-- ==== Sys2Proof/Certificates/Slice0/Obligations.lean ====
section
/-! DEFINITION. The statements for the provers: what the numbered rules of spec/ say of the commands and of the states they
lead to. -/

open Sys2Proof Sys2Proof.Machine

/-! ### The block as a whole -/

/-- A step runs the command at the front of the queue on the state with the queue's rest; on an empty queue the block idles
(the model's choice, log entry 1). -/
def Obligations.StepRunsFrontCommand : Prop :=
  (∀ (c : Instr) (q : List Instr) (s : State), step (s.withPending (c :: q)) = exec c (s.withPending q)) ∧
    ∀ s : State, s.pending = [] → step s = .next s

/-- Every command answers a next state in every state, and leaves the queue of waiting commands alone. That a command whose
condition does not hold, or whose symbols are of another kind, answers the state unchanged, and that a power-on keeps the queue,
is the model's choice (log entries 1, 13 and 37).
THE FRAME BY PARTS. Whatever command runs, every part of State that `mayChange` does not name for it is as it was. -/
def Obligations.CommandsAnswerNextAndKeepTheRest : Prop :=
  (∀ (c : Instr) (s : State), ∃ t, exec c s = .next t ∧ t.pending = s.pending) ∧
  (∀ (c : Instr) (s t : State), exec c s = .next t → s.keeps t (mayChange c))

/-- The values that the reset tables of R20, R39, R65, R83, R94, R102, R128, R149, R162, R181, R184, R197 and R198 give for
power-on with no valid image.
What every step keeps holds at reset. -/
def Obligations.ResetLeavesPowerOnValuesAndInvariants : Prop :=
  ((∀ p, (State.reset.port p).state = .down ∧ (State.reset.port p).firstEntry = true ∧ (State.reset.port p).silence = false ∧
      (State.reset.port p).nextNumber = 0 ∧ (State.reset.port p).heardGrant = 0 ∧ (State.reset.port p).expected = 0 ∧
      (State.reset.port p).grant = 0 ∧ (State.reset.port p).credits = 0) ∧
    (State.reset.link.holding = [] ∧ State.reset.link.onwardQ = [] ∧ State.reset.link.relayQ = [] ∧
      State.reset.link.ownQ = [] ∧ State.reset.link.waiting = [] ∧ State.reset.link.ownRank = 2 ∧
      State.reset.link.relayRank = 4 ∧ State.reset.params.strictCheck = false) ∧
    (State.reset.windows.length = 16 ∧ (∀ w ∈ State.reset.windows, w.enabled = false) ∧
      State.reset.permits = List.replicate 6 0 ∧ State.reset.nodes.length = 128 ∧
      ∀ n ∈ State.reset.nodes, n.cfg.present = false ∧ n.health = .suspect ∧ n.miss = 0 ∧ n.busy = false ∧ n.claim = 0) ∧
    (State.reset.bus.exNumber = 0 ∧ State.reset.bus.state = .active ∧ State.reset.bus.halted = false ∧
      State.reset.bus.laneA = LaneState.good ∧ State.reset.bus.laneB = LaneState.good ∧ State.reset.bus.inFlight = none ∧
      State.reset.bus.owed = [.allHalt] ∧ State.reset.arb.stopQ = [] ∧ State.reset.arb.orderQ = [] ∧
      State.reset.arb.lastLamp = 127 ∧ State.reset.arb.pollRank = 1 ∧ State.reset.arb.orderRank = 3 ∧
      State.reset.arb.lampRank = 6) ∧
    (State.reset.roll.table = List.replicate 32 none ∧ State.reset.roll.timer = .expiring ∧
      State.reset.roll.lastPolled = 31 ∧ State.reset.intake.queue = [] ∧ State.reset.intake.overflow = false ∧
      State.reset.intake.lost.contains true = false ∧ State.reset.tracker = [] ∧
      State.reset.slots = List.replicate 4 none) ∧
    (State.reset.track.mode = .safe ∧ (∀ b ∈ State.reset.track.blocks, b.state = .uncertain) ∧
      (∀ x ∈ State.reset.track.turnouts, x.position = .unknown ∧ x.lock = .free) ∧
      (∀ x ∈ State.reset.track.trains, x.occupied = [] ∧ x.authority = [] ∧ x.step = 0 ∧ x.dir = .up ∧ x.inDoubt = false) ∧
      ∀ r ∈ State.reset.track.routes, r.state = .idle) ∧
    (State.reset.account.capacity = List.replicate 4 0 ∧ State.reset.sky.clock = 0 ∧ State.reset.sky.hold = none ∧
      State.reset.sky.curve.filterMap id = [(0, 255), (512, 0)] ∧ State.reset.sky.refresh = true ∧
      State.reset.sky.restDark = false ∧ State.reset.params.dayLength = 240 ∧ State.reset.params.refreshPeriod = 1000) ∧
    ((∀ n ∈ State.reset.mgmt.notices, n.enabled = true ∧ n.pending = false ∧ n.frame = .none) ∧
      State.reset.mgmt.counters = Counters.zero ∧ State.reset.mgmt.lastRefusal = none ∧
      (∀ l ∈ State.reset.mgmt.locks, l = .unlocked) ∧ State.reset.store.state = .idle)) ∧
  (State.reset.supplyKept ∧ State.reset.queuesKept ∧ State.reset.linkKept ∧ State.reset.sendingKept ∧ State.reset.safeKept ∧
    State.reset.lockdownsKept ∧ State.reset.entriesKept ∧ State.reset.countsKept ∧ State.reset.trackKept)

/-- A start (R199): configuration from the image `im`, the stored one if it is valid and checks good and else the empty
defaults; every live value at its start value: ports, queues, ranks, bus, marks, records of blocks, turnouts, trains and routes,
enquiry slots, surges, owed replies, counters and locks; SAFE entered without its notice; CALL ALL-HALT owed; no notice pending
but STORE-FAILED with detail word 1 where a valid image checked bad. The lamp groups are evaluated (R181), so that the records
of lamps in no group are at their start values, and the members' health, marks and mirror too. That the KEY level, the command
queue, the lines' record and the free values' counter are kept is the model's choice (log entry 37), and that what the
evaluation would raise is not pending is log entry 32; that the last lane starts at A, and that the time, detail word and repeat
count of a kind that is not pending start at 0, is log entry 6's choice. -/
def Obligations.PowerOnStartsFromTheImage : Prop :=
  ∀ (straps : BitVec 4) (good bad : Bool) (s : State) (im : Image),
    im = (if s.store.valid = true ∧ good = true then s.store.image.getD Image.defaults else Image.defaults) →
    (bad = true ↔ s.store.valid = true ∧ (good = false ∨ s.store.image = none)) →
    ∃ t, exec (.powerOn straps good) s = .next t ∧
      (t.pins = { junction := straps, key := s.pins.key } ∧ t.pending = s.pending ∧ t.out = s.out ∧ t.serial = s.serial) ∧
      (t.params = im.params ∧ t.windows = im.windows ∧ t.permits = im.permits ∧ t.roll = Roll.powerOn im.roll ∧
        t.intake = Intake.powerOn ∧ t.tracker = [] ∧ t.slots = List.replicate 4 none) ∧
      t.link = { Link.powerOn im.params with ownQ := if bad then [.notice NoticeKind.storeFailed.code] else [] } ∧
      (∀ p, t.port p = PortLink.powerOn) ∧
      t.bus = { Bus.powerOn with owed := [.allHalt] } ∧ t.arb = Arbiter.powerOn im.params ∧
      t.track =
        { mode := .safe
          pauses := 0
          blocks := im.blocks.map fun c => { cfg := c, state := BlockState.uncertain }
          turnouts := im.turnouts.map fun c => Turnout.powerOn c.1 c.2
          trains := im.trains.map fun c =>
            { cfg := c, dir := Dir.up, step := 0, occupied := [], authority := [], inDoubt := false }
          routes := im.routes.map fun c => { cfg := c, state := RouteState.idle } } ∧
      t.account = { capacity := im.capacity, surge := List.replicate 128 none } ∧
      (t.sky.clock = 0 ∧ t.sky.hold = none ∧ t.sky.curve = im.curve ∧ (t.sky.groups.map fun g => g.cfg) = im.groups ∧
        t.sky.cueFade = List.replicate 128 0 ∧ t.sky.owed = List.replicate 128 none ∧ t.sky.restDark = false ∧
        t.sky.refresh = true) ∧
      ((t.noticeAt NoticeKind.safeEntered.code).pending = false ∧
        t.mgmt =
          { work := none
            replyWaiting := false
            lastRefusal := none
            locks := im.lockedDown.map fun d => if d then LockState.lockedDown else LockState.unlocked
            notices :=
              if bad then
                (im.enables.map Notice.idle).set NoticeKind.storeFailed.code
                  { enabled := true, pending := true, repeats := 0, time := 0, detail := 1, frame := .waiting }
              else im.enables.map Notice.idle
            counters := Counters.mk 0 0 0 0 0 0 0 0 }) ∧
      t.store =
        { state := .idle, image := s.store.image, valid := s.store.valid && good && s.store.image.isSome, snapshot := none
          laneMoved := List.replicate 128 false } ∧
      ((t.nodes.map fun n => n.cfg) = im.nodes ∧
        (∀ n, (∀ c ∈ im.groups, n ∉ c.members) → t.node n = Node.start (im.nodes.getD n NodeCfg.absent)) ∧
        ∀ n, (t.node n).health = .suspect ∧ (t.node n).miss = 0 ∧ (t.node n).busy = false ∧ (t.node n).mirror = none ∧
          (t.node n).lastCue = 0 ∧ (t.node n).motion = .still)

--------------------

## EXERCISE AIM
Word for word, restate the lines above from the line containing "(State.reset.port p).nextNumber = 0" through the line containing "State.reset.link.relayRank = 4", with both included and nothing else.

## SOLUTION FOR THIS EXERCISE
      (State.reset.port p).nextNumber = 0 ∧ (State.reset.port p).heardGrant = 0 ∧ (State.reset.port p).expected = 0 ∧
      (State.reset.port p).grant = 0 ∧ (State.reset.port p).credits = 0) ∧
    (State.reset.link.holding = [] ∧ State.reset.link.onwardQ = [] ∧ State.reset.link.relayQ = [] ∧
      State.reset.link.ownQ = [] ∧ State.reset.link.waiting = [] ∧ State.reset.link.ownRank = 2 ∧
      State.reset.link.relayRank = 4 ∧ State.reset.params.strictCheck = false) ∧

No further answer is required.